In this tract only the outlines of the subject are dealt with. Accordingly I have endeavoured to avoid reasoning dependent upon the mere wording and on the exact forms of the axioms (which can be indefinitely varied), and have concentrated attention upon certain questions which demand consideration however the axioms are phrased.

Every group of the axioms is designed to secure the deduction of a certain group of properties. For the most part I have stated without proof the leading immediate consequences of the various groups. Also I have ignored most of the independence theorems, as being dependent upon mere questions of phrasing, and have only investigated those which appear to me to embody the essence of the subject; though, as far as I know, no formal line can be drawn between these two classes of theorems.

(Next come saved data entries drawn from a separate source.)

/-- The bind-offs that waited for their records to be stored are complete (R399). -/
def State.settleBinds (s : State) : State :=
  s.groups.foldl (fun s g =>
    match g.ending with
    | none => s
    | some r =>
      if (s.cluster g.cl).held.contains r then s
      else (s.updGroup g.key fun g => { g with ending := none }).countGroup g) s

/-- Requests of units that are no more leave the stations' queues (R427). -/
def State.dropReqs (s : State) (p : WaitReq → Bool) : State :=
  { s with
    stations := s.stations.map fun x => (x.1, { x.2 with
      walks := x.2.walks.filter fun w => !p w.req, failed := x.2.failed.filter fun r => !p r.1,
      faults := x.2.faults.map fun f => { f with waiting := f.waiting.filter fun r => !p r },
      full := x.2.full.map fun f => { f with waiting := f.waiting.filter fun r => !p r } }) }

/-- The requests made for a group on its octets: by their microcode and by their transfer cores. -/
def reqOf (g : Group) : WaitReq → Bool
  | .xfer (.transfer o) _ => g.holds o
  | .fill o _ => g.holds o
  | .drain o _ => g.holds o
  | .cast cl => g.st = .casting && g.cl = cl
  | .save k => g.key = k
  | _ => false

/-! ## Islands (R21, R464) -/

/-- The eight cores of an octet. -/
def octetCores (o : OctName) : List CoreName := (List.range 8).map fun x => .compute o (Fin.ofNat 8 x)

/-- What an island serves: an octet's half (0 compute, 1 matrix), a memory core, a port, or a unit that serves context 0: a stack's PHY,
a cluster's mesh, a die's crossbar. The model numbers the islands in the order in which R21 lists them. -/
inductive IslandOf where
  | octet (o : OctName) (half : Nat)
  | memory (s : Fin 12) (c : Fin 16)
  | port (p : PortName)
  | shared
  deriving DecidableEq, Repr

/-- The unit an island holds, by its number in the order of R21. DESIGN CHOICE, entry 30. -/
def islandOf (n : Nat) : IslandOf :=
  if n < 768 then .octet (OctName.ofIndex (n / 2)) (n % 2)
  else if n < 960 then .memory (Fin.ofNat 12 ((n - 768) / 16)) (Fin.ofNat 16 (n - 768))
  else if n < 988 then .shared
  else if n < 1006 then .port ⟨.scaleUp, Fin.ofNat 18 (n - 988)⟩
  else if n < 1010 then .port ⟨.frame, Fin.ofNat 18 (n - 1006)⟩
  else if n < 1014 then .shared
  else if n < 1022 then .port ⟨.cxl, Fin.ofNat 18 (n - 1014)⟩
  else .port ⟨.umval, Fin.ofNat 18 (n - 1022)⟩

/-- The number of a port's island. -/
def portIsland (p : PortName) : Nat :=
  p.idx.val + (match p.kind with | .scaleUp => 988 | .frame => 1006 | .cxl => 1014 | .umval => 1022)

def State.islandRuns (s : State) (n : Nat) : Bool := Tbl.get false s.life.islands n
def State.setIsland (s : State) (n : Nat) (b : Bool) : State := { s with life := { s.life with islands := Tbl.set false s.life.islands n b } }

/-- The cores of an island. -/
def islandCores (n : Nat) : List CoreName :=
  match islandOf n with
  | .octet o 0 => octetCores o ++ [.transfer o]
  | .memory st c => [.memory st c]
  | _ => []

/-- A core's state is lost with its island. -/
def State.loseCore (s : State) (c : CoreName) : State :=
  let l := localBase c
  (((s.wipe l 65536).leaveQueues c).dropReqs fun r => match r with | .xfer d _ => d = c | _ => false).setCore c Core.init

/-- An island stops, and the state of its units is lost (R464). DESIGN CHOICE, entry 30. -/
def State.islandOff (s : State) (n : Nat) : State :=
  let s := ((islandCores n).foldl State.loseCore s).setIsland n false
  match islandOf n with
  | .octet o 0 => (s.wipe (scratchBase o) (2 ^ 20)).updOctet o fun q => { q with dmask := 0 }
  | .octet o _ => (s.wipe (accBase o 0) (2 ^ 18)).updOctet o fun q => { q with handles := [], dir := [], lines := [], fills := [], weights := Octet.init.weights }
  | .port p => s.updPort p fun _ => Port.init
  | _ => s

/-- Both islands of an octet stop. -/
def State.octetOff (s : State) (o : OctName) : State := (s.islandOff (2 * o.index)).islandOff (2 * o.index + 1)

/-- An octet is freed (R366, R403): its handles are FREE, its cores' barrier registers UNCONF, and its microcode the one that the device
runs (R461); its cluster may place groups again (R373). A retired octet's islands stop then (R464, R465). -/
def State.freeOctet (s : State) (o : OctName) : State :=
  let s := (s.updCluster o.cl fun q => { q with blocked := none }).updOctet o fun q =>
    { q with owner := 0, lastOwner := q.owner, handles := [], fills := [], freeSince := s.cycle, oldMicro := none }
  let s := (List.range 8).foldl (fun s x => s.updCore (.compute o (Fin.ofNat 8 x)) fun k => { k with bars := [], gkey := none }) s
  if (s.octet o).retired then s.octetOff o else s

/-- An octet's transfer core, which belongs to the group while the group holds the octet, ends with it, its transfers dropped (R26,
R357). DESIGN CHOICE, entry 22. -/
def State.endTransfer (s : State) (o : OctName) : State :=
  (s.endCore (.transfer o)).updCore (.transfer o) fun k => { k with xfers := [], slots := [] }

/-- A context takes an octet: its transfer core, which may have run under none, ends and belongs to the group from then on (R357); what
another context left in the scratchpad, in the accumulators and in the directory is gone (R26, R27, R244). DEDUCED, entry 20. -/
def State.takeOctet (s : State) (ctx : Nat) (o : OctName) : State :=
  let s := s.endTransfer o
  let s := if (s.octet o).lastOwner = ctx then s
    else ((s.wipe (scratchBase o) (2 ^ 20)).wipe (accBase o 0) (2 ^ 18)).updOctet o fun q => { q with dir := [] }
  s.updOctet o fun q => { q with owner := ctx, lastOwner := ctx, lines := [], fills := [], pairLive := q.pairConf }

/-- Every core of an octet ends, its accepted matrix commands dropped and its stream queues discarded (R96, R149, R364). -/
def State.endOctet (s : State) (o : OctName) : State :=
  ((List.range 8).foldl (fun s x =>
    let c := CoreName.compute o (Fin.ofNat 8 x)
    ((s.endCore c).mxAbort o (Fin.ofNat 8 x)).updCore c fun k => { k with slots := [] }) s).endTransfer o

/-- The endpoints of the cores that a skein keeps are closed toward their peers (R325, R366). -/
def State.closeKept (s : State) (k : Core) : State :=
  let send := fun (s : State) (d : Decl) (n : Nat) (w : RWhat) => s.sendMsg ⟨k.ctxid.toNat, .compute, d.peer, d.peerch, n, w⟩
  allCh.foldl (fun s n =>
    let o := k.outEp n
    let i := k.inEp n
    let s := if o.st = .opened ∨ o.st = .pending then send s o.decl o.conn .outClosed else s
    if i.st = .opened ∧ i.closing = false then send s i.decl i.conn .inClosed else s) s

/-- The octets of a group that stands somewhere are freed and its slots emptied (R366); a saved group's skein is
abandoned, its endpoints closed (R325, R413). -/
def State.leave (s : State) (g : Group) : State :=
  let on := g.st = .casting ∨ g.st = .running
  let s := if on then g.octets.foldl State.endOctet s
    else ((s.skeins.filter fun k => k.g = g.key).flatMap Skein.cores).foldl State.closeKept s
  let s := if on then g.octets.foldl State.freeOctet s else s
  let s := s.dropReqs (reqOf g)
  let s := s.updCtx g.key.ctx fun c => { c with
    slots := (List.range (g.h * g.w)).foldl (fun t i => Tbl.set .empty t (24 * g.cl.val + g.s0 + i) .empty) c.slots }
  let s := s.updCluster g.cl fun q => { q with blocked := none }
  { s with skeins := s.skeins.filter fun k => k.g != g.key }

/-- What runs under PLACE for a group that is no more ends with DONE, its requests dropped, and the octets a restore had taken are
freed (R413, R427). -/
def State.endPlace (s : State) (g : Group) : State :=
  let done := fun s : State => (s.dropReqs fun r => r = .cast g.cl).updCluster g.cl fun q => { q with placeStatus := 2, placeReason := 0, placeOp := none }
  match (s.cluster g.cl).placeOp with
  | some (.cast k) => if k = g.key then done s else s
  | some (.migrate k) => if k = g.key then done s else s
  | some (.restore k po) =>
    if k = g.key then done (({ g with po := po } : Group).octets.foldl (fun s o => (s.endTransfer o).freeOctet o) s) else s
  | _ => s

But there is one group of deductions which cannot be ignored in any consideration of the principles of Projective Geometry. I refer to the theorems, by which it is proved that numerical coordinates, with the usual properties, can be defined without the introduction of distance as a fundamental idea. The establishment of this result is one of the triumphs of modem mathematical thought. It has been achieved by the development of one of the many brilliant geometrical conceptions which we owe to the genius of von Staudt.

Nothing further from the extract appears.